Rinehart, who has a similar criminal record in Texas, could be the poster child for critics of the notorious "revolving door" judicial system. This system, if it deserves to be called a system at all, allows habitual criminals to post low bonds. They return to the streets to create more victims by committing the same crime for which they were arrested. In Durham, statistics support that claim. A study found that 25 percent of the people arrested here are already on bond, a higher rate than other North Carolina jurisdictions.

One local group, the Durham Roundtable, has some good ideas about ways to fix this mess, and someone in authority needs to listen. The Roundtable wants more assistant district attorneys and courthouse support staff, the better to try felony cases more quickly. The group has also called for a more effective pre-trial screening program.

In this country, people charged with a crime are considered innocent until proven guilty. It's one of the principles on which the nation was founded. But after a suspect such as Jean Claude Rinehart has been arrested 13 times for the same crime, you would think someone at the Durham County Courthouse would have heard the duck quacking.

Letters to the editor

The Herald-Sun
Monday, May 31, 2004
Final Edition
Editorial Section
Page A8

Help the court system

I applaud Barker French, chairman of the durham roundtable, for writing about the court system in durham. We should also applaud the efforts of individuals who work in that system as well as the durham police officers who arrest -- and re-arrest -- those who break the law. Perhaps criminals continue to commit crimes because the system is so overburdened, and they think they probably will get only a slap on the wrist in court.

This situation has to change. Please write your legislators and let them know your opinion. You can find their names and addresses at www.ncgov.com

MATTHEW GARD

The roundtable's quest

The Herald-Sun
Tuesday, June 01, 2004
Final Edition
Editorial Section
Page A6

Like King Arthur's knights of legend, a group of committed citizens who call themselves the durham roundtable are hoping the rightness of their position -- that the durham court system is woefully underfunded -- will convince the mighty state to open its wallet.

But the 13-member roundtable knows that being right isn't enough, so it is encouraging the public to apply pressure through a letter-writing campaign targeting Governor Mike Easley and legislative leaders.
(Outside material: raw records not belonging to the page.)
/-- R184 to R188, R194, R196: LD loads the word at its operand address, visible after the next instruction, and post-modifies the
pointer at once; ST and STR write the word at their address and no other, where the program may write (a word of a slot without
an axis still reads 0), and are illegal with CAUSE 3 elsewhere; MTC, LDC and MODP write a control register after the next
instruction, MFC reads one; a reserved form is illegal with CAUSE 2. Commands that complete here, each as the clause of its name
says: sLd, sSt, sMtc, sMfc, sLdc, sModp, sStr, sMfa, sMta. -/
def Obligations.SliceMemory : Prop :=
  (∀ (b sl : Nat) (rd : Fin 8) (pn am : Fin 4) (off a : BitVec 12) (u : Option (BitVec 12)) (x : SliceSt) (s : State),
    sliceFree b sl s x → memOperand x pn am off = some (a, u) → pn.val < x.p.length →
    ∃ t y, exec (.sLd b sl rd pn am off) s = .next t ∧ sliceStep b sl s t y ∧ executed x y ∧
      y.pend = [{ dest := .d rd, val := (dmemRead x a).setWidth 56 }] ∧ nth y.p pn = u.getD (nth (commit x).p pn) ∧
      (∀ i, i ≠ pn.val → nth y.p i = nth (commit x).p i) ∧ y.d = (commit x).d ∧ y.dmem = x.dmem ∧
      flagsAre (stBit (commit x) 1) (stBit (commit x) 0) (stBit (commit x) 2) (stBit (commit x) 3) x y) ∧
  (∀ (b sl : Nat) (rd : Fin 8) (pn am : Fin 4) (off a : BitVec 12) (u : Option (BitVec 12)) (x : SliceSt) (s : State),
    sliceFree b sl s x → memOperand x pn am off = some (a, u) → pn.val < x.p.length → dmemWritable a = true →
    ∃ t y, exec (.sSt b sl rd pn am off) s = .next t ∧ sliceStep b sl s t y ∧ executed x y ∧
      dmemRead y a = (if noAxis x a then 0 else dReg x rd) ∧
      (∀ k, k ≠ a → dmemRead y k = dmemRead x k) ∧ nth y.p pn = u.getD (nth (commit x).p pn) ∧
      (∀ i, i ≠ pn.val → nth y.p i = nth (commit x).p i) ∧ y.d = (commit x).d ∧
      flagsAre (stBit (commit x) 1) (stBit (commit x) 0) (stBit (commit x) 2) (stBit (commit x) 3) x y) ∧
  (∀ (b sl : Nat) (ax : Fin 2) (pn : Fin 4) (amm : Bool) (sh : Fin 32) (sat : Bool) (x : SliceSt) (s : State),
    sliceFree b sl s x → pn.val < x.p.length → dmemWritable (nth x.p pn) = true →
    (stBit x 20 = true → (store24 (aReg x ax).toInt sh sat).ovf = false) →
    ∃ t y, exec (.sStr b sl ax pn amm sh sat) s = .next t ∧ sliceStep b sl s t y ∧ executed x y ∧
      dmemRead y (nth x.p pn) = (if noAxis x (nth x.p pn) then 0 else (store24 (aReg x ax).toInt sh sat).val) ∧
      (∀ k, k ≠ nth x.p pn → dmemRead y k = dmemRead x k) ∧ nth y.p pn = ammUpdate x pn amm ∧ y.d = (commit x).d ∧
      stBit y 2 = (stBit (commit x) 2 || (store24 (aReg x ax).toInt sh sat).ovf) ∧
      stBit y 3 = (stBit (commit x) 3 || (store24 (aReg x ax).toInt sh sat).sat)) ∧
  (∀ (b sl : Nat) (rd : Fin 8) (cr : Fin 32) (pn : Fin 4) (imm : BitVec 16) (inc : BitVec 12) (x : SliceSt) (s : State),
    sliceFree b sl s x → cr.val < 22 →
    (∃ t y, exec (.sMtc b sl rd cr) s = .next t ∧ sliceStep b sl s t y ∧ executed x y ∧
      y.pend = [{ dest := .cr cr, val := (dReg x rd).setWidth 56 }] ∧ y.d = (commit x).d ∧ registersKept x y) ∧
    (∃ t y, exec (.sLdc b sl cr imm) s = .next t ∧ sliceStep b sl s t y ∧ executed x y ∧
      y.pend = [{ dest := .cr cr, val := imm.setWidth 56 }] ∧ y.d = (commit x).d ∧ registersKept x y) ∧
    (∃ t y, exec (.sModp b sl pn inc) s = .next t ∧ sliceStep b sl s t y ∧ executed x y ∧
      y.pend = [{ dest := .cr pn, val := (postMod (nth x.p pn) (nth x.l pn) inc.toInt).setWidth 56 }] ∧
      y.d = (commit x).d ∧ registersKept x y) ∧
    (rd.val < x.d.length →
      ∃ t y, exec (.sMfc b sl rd cr) s = .next t ∧ sliceStep b sl s t y ∧ executed x y ∧ dReg y rd = crRead x cr ∧
        onlyD rd x y ∧ registersKept x y)) ∧
  (∀ (b sl : Nat) (rd : Fin 8) (pn am : Fin 4) (off : BitVec 12) (cr : Fin 32) (ax : Fin 2) (cond : Fin 16) (tgt : BitVec 11)
    (x : SliceSt) (s : State), sliceFree b sl s x → x.inSlot = false → atLoopEnd x = false → x.illegal = 0 →
    rotating s b sl = false → memOperand x pn am off = none → 22 ≤ cr.val → 7 ≤ cond.val →
    ∀ i ∈ ([.sLd b sl rd pn am off, .sSt b sl rd pn am off, .sMtc b sl rd cr, .sMfc b sl rd cr, .sLdc b sl cr 0,
        .sMfa b sl ax rd 3, .sMta b sl ax rd 3, .sB b sl cond tgt] : List Instr),
    ∃ t y, exec i s = .next t ∧ sliceSt t b sl = some y ∧ y.illegal = 2 ∧ y.pc = 0x008 ∧ y.epc = x.pc ∧ y.dmem = x.dmem ∧
      logged 0x0541 (16 * b + sl) s t ∧ only [.chip, .mot] s t) ∧
  (∀ (b sl : Nat) (rd : Fin 8) (pn am : Fin 4) (off a : BitVec 12) (u : Option (BitVec 12)) (x : SliceSt) (s : State),
    sliceFree b sl s x → x.illegal = 0 → rotating s b sl = false → memOperand x pn am off = some (a, u) → dmemWritable a = false →
    ∃ t y, exec (.sSt b sl rd pn am off) s = .next t ∧ sliceSt t b sl = some y ∧ y.illegal = 3 ∧ y.pc = 0x008 ∧
      y.epc = x.pc ∧ y.dmem = x.dmem ∧ logged 0x0541 (16 * b + sl) s t ∧ only [.chip, .mot] s t)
Roundtable members know that durham's crime problem can, at least partly, be traced to an over-extended and understaffed court system.
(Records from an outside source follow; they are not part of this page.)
/-! ### onTime -/

@[simp] theorem onTime_pending (f : TimeSt → TimeSt) (s : State) : (onTime f s).pending = s.pending := rfl
@[simp] theorem onTime_fuse (f : TimeSt → TimeSt) (s : State) : (onTime f s).fuse = s.fuse := rfl
@[simp] theorem onTime_flash (f : TimeSt → TimeSt) (s : State) : (onTime f s).flash = s.flash := rfl
@[simp] theorem onTime_conf (f : TimeSt → TimeSt) (s : State) : (onTime f s).conf = s.conf := rfl
@[simp] theorem onTime_image (f : TimeSt → TimeSt) (s : State) : (onTime f s).image = s.image := rfl
@[simp] theorem onTime_chip (f : TimeSt → TimeSt) (s : State) : (onTime f s).chip = s.chip := rfl
@[simp] theorem onTime_time (f : TimeSt → TimeSt) (s : State) : (onTime f s).time = f s.time := rfl
@[simp] theorem onTime_recd (f : TimeSt → TimeSt) (s : State) : (onTime f s).recd = s.recd := rfl
@[simp] theorem onTime_ring (f : TimeSt → TimeSt) (s : State) : (onTime f s).ring = s.ring := rfl
@[simp] theorem onTime_axio (f : TimeSt → TimeSt) (s : State) : (onTime f s).axio = s.axio := rfl
@[simp] theorem onTime_mot (f : TimeSt → TimeSt) (s : State) : (onTime f s).mot = s.mot := rfl
@[simp] theorem onTime_sol (f : TimeSt → TimeSt) (s : State) : (onTime f s).sol = s.sol := rfl
@[simp] theorem onTime_trl (f : TimeSt → TimeSt) (s : State) : (onTime f s).trl = s.trl := rfl
@[simp] theorem onTime_saf (f : TimeSt → TimeSt) (s : State) : (onTime f s).saf = s.saf := rfl
@[simp] theorem onTime_host (f : TimeSt → TimeSt) (s : State) : (onTime f s).host = s.host := rfl
@[simp] theorem onTime_pair (f : TimeSt → TimeSt) (s : State) : (onTime f s).pair = s.pair := rfl
@[simp] theorem onTime_regions (f : TimeSt → TimeSt) (s : State) : (onTime f s).regions = s.regions := rfl
@[simp] theorem onTime_mem (f : TimeSt → TimeSt) (s : State) : (onTime f s).mem = s.mem := rfl
@[simp] theorem onTime_free (f : TimeSt → TimeSt) (s : State) : (onTime f s).free = s.free := rfl

/-! ### onRing -/

@[simp] theorem onRing_pending (r : Nat) (f : RingSt → RingSt) (s : State) : (onRing r f s).pending = s.pending := rfl
@[simp] theorem onRing_fuse (r : Nat) (f : RingSt → RingSt) (s : State) : (onRing r f s).fuse = s.fuse := rfl
@[simp] theorem onRing_flash (r : Nat) (f : RingSt → RingSt) (s : State) : (onRing r f s).flash = s.flash := rfl
@[simp] theorem onRing_conf (r : Nat) (f : RingSt → RingSt) (s : State) : (onRing r f s).conf = s.conf := rfl
@[simp] theorem onRing_image (r : Nat) (f : RingSt → RingSt) (s : State) : (onRing r f s).image = s.image := rfl
@[simp] theorem onRing_chip (r : Nat) (f : RingSt → RingSt) (s : State) : (onRing r f s).chip = s.chip := rfl
@[simp] theorem onRing_time (r : Nat) (f : RingSt → RingSt) (s : State) : (onRing r f s).time = s.time := rfl
@[simp] theorem onRing_recd (r : Nat) (f : RingSt → RingSt) (s : State) : (onRing r f s).recd = s.recd := rfl
@[simp] theorem onRing_ring (r : Nat) (f : RingSt → RingSt) (s : State) : (onRing r f s).ring = updAt s.ring r f := rfl
@[simp] theorem onRing_axio (r : Nat) (f : RingSt → RingSt) (s : State) : (onRing r f s).axio = s.axio := rfl
@[simp] theorem onRing_mot (r : Nat) (f : RingSt → RingSt) (s : State) : (onRing r f s).mot = s.mot := rfl
@[simp] theorem onRing_sol (r : Nat) (f : RingSt → RingSt) (s : State) : (onRing r f s).sol = s.sol := rfl
@[simp] theorem onRing_trl (r : Nat) (f : RingSt → RingSt) (s : State) : (onRing r f s).trl = s.trl := rfl
@[simp] theorem onRing_saf (r : Nat) (f : RingSt → RingSt) (s : State) : (onRing r f s).saf = s.saf := rfl
@[simp] theorem onRing_host (r : Nat) (f : RingSt → RingSt) (s : State) : (onRing r f s).host = s.host := rfl
@[simp] theorem onRing_pair (r : Nat) (f : RingSt → RingSt) (s : State) : (onRing r f s).pair = s.pair := rfl
@[simp] theorem onRing_regions (r : Nat) (f : RingSt → RingSt) (s : State) : (onRing r f s).regions = s.regions := rfl
@[simp] theorem onRing_mem (r : Nat) (f : RingSt → RingSt) (s : State) : (onRing r f s).mem = s.mem := rfl
@[simp] theorem onRing_free (r : Nat) (f : RingSt → RingSt) (s : State) : (onRing r f s).free = s.free := rfl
For example, because there aren't enough assistant district attorneys to try violent felony cases quickly, trials are often delayed and defendants are released on bond. Back on the street, they are free to commit new crimes against new victims. Twenty five percent of arrestees in durham are already on bond, a far higher rate than other locations. A better pre-trial screening program and speedier trials would help put more violent offenders behind bars.

The roundtable members decided durham needs six more clerks of court, four more assistant DAs, two judges, a magistrate, a court reporter and funding for family and youth courts. But given economic realities, the members scaled back their request to two more assistant DAs and two more clerks.

The roundtable deserves support for its efforts to identify and solve some of durham's knottiest problems. In addition to bringing pressure to bear on Raleigh, the group has also made simple suggestions, such as advocating for printers in police patrol cars. How can a cop with a printer make the community safer? By reducing an officers' time on paperwork and increasing his or her time on the street, and by freeing up time for clerks to catch up on their work. The group has even raised money and donated printers itself.

This is durham's roundtable, where the knights attack castles of complacency.